Acoustic – Useful acoustic information about a subject’s emotional or mental state could include the physical expressions in voice intonation, pitch, and semantic expressions in speech contents.

Behavioral – These behavioral measures are domain specific, such as the mouse movement when operating a computer, or steering features when driving a car.

Social and problem-solving strategy

The study of using social and problem-solving strategies in emotion recognition is difficult and most research efforts have been in other fields such as management and psychology. Human beings’ high level assessment of surroundings and decision in choosing strategies often reflect the change of the internal state. A complete set of measures in affective state assessment may need such information in account but obviously this is a little far away from current development status of study.

Algorithms

From the view of considering the emotion or affective state assessment as a classification or pattern recognition problem, a set of approaches and algorithms from statistical, machine learning, and pattern recognition could be potential candidates for such task. Our description focuses on the processing stage to find the emotional category through investigating the input features from the above measures.

Rule based knowledge system is a basic method to describe the relations among the input and output and to predict the consequence in classification. In fact, many models built from other approaches could be transforms into rule-based knowledge and use the rule-based system in classification. And many emotion synthesis systems apply rule-based models for emotion expression. However because of the constraints in representation and modeling capability in IF-THEN rule structure, researchers intend to ignore rule-based systems during feature-extraction and pattern recognition. A research of interest is in facial expression recognition (Pantic et. al, 2002). In this research, a rule-based system containing 20 rules is used to recognize the AUs defined in FACS based on the extracted mid-level feature parameters describing the state and motion of the feature points and their shapes from the face profile contour.

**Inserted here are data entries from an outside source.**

-- ==== Sys2Proof/Machine/Core.lean ====
section
/-! DEFINITION. The machine as the host reads it. -/

/-- The M220: its state, one step, and the state after reset. -/
def Sys2Proof.core : Host.Core :=
  { State := Sys2Proof.Machine.State
    Fault := Sys2Proof.Machine.Fault
    Refusal := Sys2Proof.Machine.Refusal
    step := Sys2Proof.Machine.step
    reset := Sys2Proof.Machine.State.reset }
end

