-- ==== Sys2Proof/Certificates/Slice0/Obligations.lean ====
section
/-! DEFINITION. The statements for the provers. Each formalises rules of the manual, named in its docstring. In all of them `exec c s = .next t` says that
the command `c` at the state `s` leads to the state `t`. -/

open Sys2Proof Sys2Proof.Machine

/-! ## The block as a whole -/

/-- A step takes the command at the front of the queue and runs it on the queue's rest; with an empty queue the block idles (the model's own queue, log
entry 2). -/
def Obligations.StepRunsTheFrontCommand : Prop :=
  (∀ (c : Instr) (rest : List Instr) (s : State), s.pending = c :: rest → step s = exec c { s with pending := rest }) ∧
    ∀ s : State, s.pending = [] → step s = .next s

/-- Every command has an effect in every state and leaves the queue alone: no command ends in a fault or a refusal (log entry 3). What the host port has issued stays as
it was issued, and every command only adds behind it (R99, R181). -/
def Obligations.EveryCommandAnswersANextState : Prop :=
  (∀ (c : Instr) (s : State), ∃ t, exec c s = .next t ∧ t.pending = s.pending) ∧
  (∀ (c : Instr) (s t : State), exec c s = .next t → s.port <+: t.port)

/-- The two lines share the device-wide blocks and nothing else: a command of one line leaves every block of the other line, the run state, the
registers and the context as they were (spec/00_scope.md, Block overview). -/
def Obligations.LinesShareOnlyDeviceWideBlocks : Prop :=
  ∀ (c : Instr) (l : LineId) (s t : State), c.lineOf = some l → exec c s = .next t →
    t.line l.other = s.line l.other ∧ t.run = s.run ∧ t.faultInfo = s.faultInfo ∧ t.ctxLo = s.ctxLo ∧ t.ctxHi = s.ctxHi ∧
      t.contextRead = s.contextRead ∧ t.context = s.context ∧ t.drain = s.drain

/-! ## Laws that every step keeps -/

/-- Every step keeps the law of run control: a context read is waited for in STARTING only, the event drain runs in STOPPING only (R170, R178). The run state moves only
as the table of R170 says: which command takes it from which state to which. -/
def Obligations.RunStateMovesByItsTable : Prop :=
  (∀ s t : State, s.RunLaw → step s = .next t → t.RunLaw) ∧
  (∀ (c : Instr) (s t : State), s.RunLaw → exec c s = .next t → t.run ≠ s.run →
     (t.run = .off ∧ (c = .powerOn ∨ c = .nReset ∨ ∃ b, c = .dctlReset b)) ∨
     (s.run = .off ∧ c = .dctlEnableSet ∧ (t.run = .starting ∨ t.run = .fault)) ∨
     (s.run = .starting ∧ (t.run = .running ∨ t.run = .fault) ∧ ((∃ id r, c = .contextReadDone id r) ∨ ∃ id, c = .hostReadTimeout id)) ∨
     (∃ b1 b2, c = .dctlEnableClear b1 b2 ∧
       (s.run = .starting ∧ t.run = .off ∨ s.run = .running ∧ t.run = .stopping ∨ s.run = .fault ∧ t.run = .off)) ∨
     (s.run = .stopping ∧ t.run = .off ∧
       (c = .stopLineWorkEnd ∨ c = .eventDrainExpiry ∨ c = .eventBacklogDrain ∨ ∃ v, c = .notifyEventConsumer v)))

/-- Every step keeps each line's pending list at 8 entries at most (R61). Every step keeps the credit equation of both lines (R58). -/
def Obligations.StepKeepsThePendingAndCreditLaws : Prop :=
  (∀ s t : State, (∀ l, (s.line l).PendingLaw) → step s = .next t → ∀ l, (t.line l).PendingLaw) ∧
  (∀ s t : State, (∀ l, s.CreditLaw l) → step s = .next t → ∀ l, t.CreditLaw l)

/-- Every step keeps the law of the buffer units: consumer less write-back index is the number held, at most two, with a usable head (R83, R85). -/
def Obligations.StepKeepsTheBufferLaw : Prop :=
  ∀ s t : State, (∀ l, (s.line l).buffers.Law) → step s = .next t → ∀ l, (t.line l).buffers.Law

/-- Every step keeps the law of the event unit (R89). -/
def Obligations.StepKeepsTheEventLaw : Prop :=
  ∀ s t : State, s.EventLaw → step s = .next t → t.EventLaw

/-- Every step keeps every line's parameters in their ranges (R24) and every station record in agreement with the offline threshold: OFFLINE
exactly when the failure count equals it (R41, R47, R50). -/
def Obligations.StepKeepsTheStationLaw : Prop :=
  ∀ s t : State, (∀ l, (s.line l).params.InRange ∧ (s.line l).StationLaw) → step s = .next t →
    ∀ l, (t.line l).params.InRange ∧ (t.line l).StationLaw

/-- Every step keeps the law of the line controllers: a line in OFF, REST or FAULTED has nothing in flight, and the wake sequence's phase goes with the
line state (R142, R144). -/
def Obligations.StepKeepsTheControlLaw : Prop :=
  ∀ s t : State, (∀ l, (s.line l).ControlLaw) → step s = .next t → ∀ l, (t.line l).ControlLaw

/-- All these laws hold right after reset (the reset values of blocks that hold no state are the model's choice, log entry 6). -/
def Obligations.ResetMeetsTheLaws : Prop :=
  State.reset.RunLaw ∧ State.reset.EventLaw ∧
    ∀ l, (State.reset.line l).PendingLaw ∧ State.reset.CreditLaw l ∧ (State.reset.line l).buffers.Law ∧
      ((State.reset.line l).params.InRange ∧ (State.reset.line l).StationLaw) ∧ (State.reset.line l).ControlLaw

/-- A line's active schedule bank changes only at a cycle start, or while or when the cycle engine becomes STOPPED or HALTED (R124). -/
def Obligations.ActiveBankChangesOnlyAtStartStopOrHalt : Prop :=
  ∀ (c : Instr) (l : LineId) (s t : State), exec c s = .next t → (t.line l).engine.active ≠ (s.line l).engine.active →
    (t.line l).engine.state = .stopped ∨ (t.line l).engine.state = .halted ∨
      (c = .lineGrant l ∧ (t.line l).engine.cycle = (s.line l).engine.cycle + 1)
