theorem test_rest_claims : after (.rest .line0) (running (holding [entry .rest .waiting])) (fun t => t.line0.entries.map (·.state)) =
    some [.inFlight .restClaim] := by decide +kernel
theorem test_wake_at_rest_tones : after (.wake .line0) (running { holding [entry .wake .waiting] with state := .rest })
    (fun t => (t.line0.state, t.line0.job)) = some (.waking, some ⟨.tone 2, .toning⟩) := by decide +kernel
theorem test_recover_watches : after (.lineRecover .line0) (running { holding [entry .lineRecover .waiting] with state := .faulted })
    (fun t => t.line0.entries.map (·.state)) = some [.inFlight .watching] := by decide +kernel
theorem test_fence : after (.fence .line0) (running (holding [entry .fence .waiting]))
    (fun t => (t.line0.entries, t.line0.completion.producer)) = some ([], 1) := by decide +kernel

theorem test_grant_hands_the_order : after (.lineGrant .line0) (running (holding [entry (toStation 12) (.inFlight (.awaitGrant []))]))
    (fun t => (t.line0.lastGrantee, t.line0.job.map (·.stage))) = some (.requestEngine, some (.gapWait 16)) := by decide +kernel

/-- A slot of the worked sequence of spec/06, with its status before cycle 40. -/
def cell (a divisor phase : Nat) (st : SlotStatus) : SlotCell := ⟨⟨.poll, a, 7, divisor, phase, 0, 0, 16, 8⟩, st⟩

/-- The engine of that sequence at event 6, before the start is taken: slot 4 is left, bank 1 is COMMITTED, and the start is late. -/
def overrunning : Engine :=
  { Engine.fresh with
    state := .inCycle, source := some .sync, cycle := 40, pendingStart := true, startLate := true, lateStarts := 5
    bank0 := ⟨.active, [cell 4 1 0 .loaded, cell 7 2 0 .loaded, cell 9 1 0 .loaded, cell 11 1 0 ⟨39, 39, .ok, 1, 0, 0, 39⟩, cell 12 2 1 .loaded],
      0x6000, 64, 0x5000⟩
    bank1 := ⟨.committed, [cell 4 1 0 .loaded, cell 9 1 0 .loaded, cell 13 2 1 .loaded], 0x6000, 64, 0x5800⟩
    due := [1, 2, 3, 4], cursor := 4 }

/-- Event 6 of that sequence: overrun 1, late 6, bank 1 active, cycle 41 with all three slots due. -/
theorem test_overrun_counts : after (.lineGrant .line0) (running { live with engine := overrunning })
    (fun t => (t.line0.engine.overruns, t.line0.engine.lateStarts, t.line0.engine.active, t.line0.engine.cycle, t.line0.engine.due)) =
    some (1, 6, .bank1, 41, [1, 2, 3]) := by decide +kernel
/-- Slot 4's record of that event. -/
theorem test_overrun_records : (recordSlots .line0 .skippedOverrun overrunning.remaining (running { live with engine := overrunning })).line0.engine.bank0.slots.map
    (·.status) = [.loaded, .loaded, .loaded, ⟨40, 39, .skippedOverrun, 1, 0, 1, 40⟩, .loaded] := by decide +kernel

theorem test_slot_output_read : after (.slotOutputReadDone .line0 0 (.octets [1, 2]))
    (reading { live with engine := { overrunning with pendingStart := false, stage := .outputRead 0 } } (.slotOutput .line0) 2)
    (fun t => t.line0.engine.stage) = some (.claiming [1, 2]) := by decide +kernel
/-- The first CMD of the worked sequence of spec/01 is counted when it begins. -/
theorem test_gap_elapsed : after (.gapElapsed .line0) (running (busy { order with cmds := 0 } (.gapWait 16)))
    (fun t => t.line0.job) = some (some ⟨.exchange order, .sending fast (framed [1, 12, 63, 1, 17, 0])⟩) := by decide +kernel
/-- A slot's frame does not begin while a LINE_CONFIG that names LINK reads its block, and then waits for the new gap (R33). -/
def awaitingLink : Line :=
  { holding [entry (.lineConfig ⟨true, false, false, false⟩ false 0x1000 0 0) (.inFlight (.blockRead 0))] with
    job := some ⟨.data ⟨0, 17, [], .cycleEngine⟩, .gapWait 16⟩ }

theorem test_slot_waits_for_link : after (.gapElapsed .line0) (running awaitingLink) (fun t => t.line0.job) = some awaitingLink.job := by
  decide +kernel
theorem test_slot_takes_the_new_gap :
    after (.lineParameterBlockReadDone .line0 0 (.octets (Params.default.toBlock.set 2 8))) (reading awaitingLink (.parameters .line0) 24)
      (fun t => (t.line0.job.map (·.stage), t.line0.entries)) = some (some (.gapWait 8), []) := by decide +kernel
theorem test_collision_at_the_limit : after (.collision .line0 false)
    (running { busy order (.sending fast []) with consecutiveCollisions := 2 }) (fun t => (t.line0.state, t.line0.counters, t.line0.entries)) =
    some (.faulted, ⟨1, 0, 0, 0, 1⟩, []) := by decide +kernel
theorem test_collision_below_the_limit : after (.collision .line0 false) (running (busy order (.sending fast [])))
    (fun t => (t.line0.consecutiveCollisions, t.line0.job)) = some (1, some ⟨.exchange { order with used := 1 }, .gapWait 16⟩) := by decide +kernel
theorem test_cmd_sent : after (.cmdSent .line0) (running (busy order (.sending fast []))) (fun t => t.line0.job.map (·.stage)) =
    some (some .awaiting) := by decide +kernel

/-- A SEND on the wire. -/
def sending : Line :=
  { holding [entry (.send 5 17 0 0) (.inFlight .onLine)] with job := some ⟨.data ⟨5, 17, [], .requestEngine⟩, .sending fast []⟩ }

theorem test_dat_sent : after (.datSent .line0) (running sending) (fun t => (t.line0.entries, t.line0.job)) = some ([], none) := by
  decide +kernel

/-- A line going to rest, in the given phase. -/
def quietening (phase : WakePhase) : Line :=
  { holding [entry .rest (.inFlight .quiescing)] with
    state := .quiescing, job := some ⟨.quiet, .sending fast []⟩, wake := { WakeSequence.fresh with phase := phase } }

theorem test_first_quiet_sent : after (.quietSent .line0) (running (quietening .quiet1))
    (fun t => (t.line0.detector, t.line0.wake.phase, t.line0.job)) = some (.armed, .quiet2, some ⟨.quiet, .gapWait 16⟩) := by decide +kernel
theorem test_second_quiet_sent : after (.quietSent .line0) (running (quietening .quiet2))
    (fun t => (t.line0.wake.phase, t.line0.wake.quiesceTimer)) = some (.quiesce, some 1000) := by decide +kernel

/-- A line whose WACK is on the wire, after the roll call of the worked sequence of spec/08. -/
def closing : Line :=
  { live with
    state := .waking, job := some ⟨.wack 0, .sending fast []⟩
    wake := { WakeSequence.fresh with phase := .closing, masterTone := true, result := some .garbage, queried := 2 } }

Fuzzy set method defines the degree of membership of an element in a class. And then it defines the input membership functions and fuzzy rules to process input into rule strengths. Such rule strengths are combined with output membership functions to get the output distribution. And if necessary, a class could be given through defuzzification. Hudlicka and McNeese (2002) use fuzzy rule knowledge base to assess the anxiety from the pilot’s static and dynamic data including task context, external events, personality, individual history, training, and physiological data. In this research, fuzzy rules are matched to produce numerical anxiety weight factors (AWFs) for different modalities. Then these AWFs are used to compute an overall anxiety level and the resulting value is mapped onto a three-valued qualitative variable. In this very specific usage, no uncertainty is handled in rule-based affect assessment. For a complex system, building up the complete and accurate rule base is an overwhelming task. Fuzzy systems have also been used in emotion recognition using facial expression (Tsapatsoulis 2000) and both face and voice data (Massaro 2000).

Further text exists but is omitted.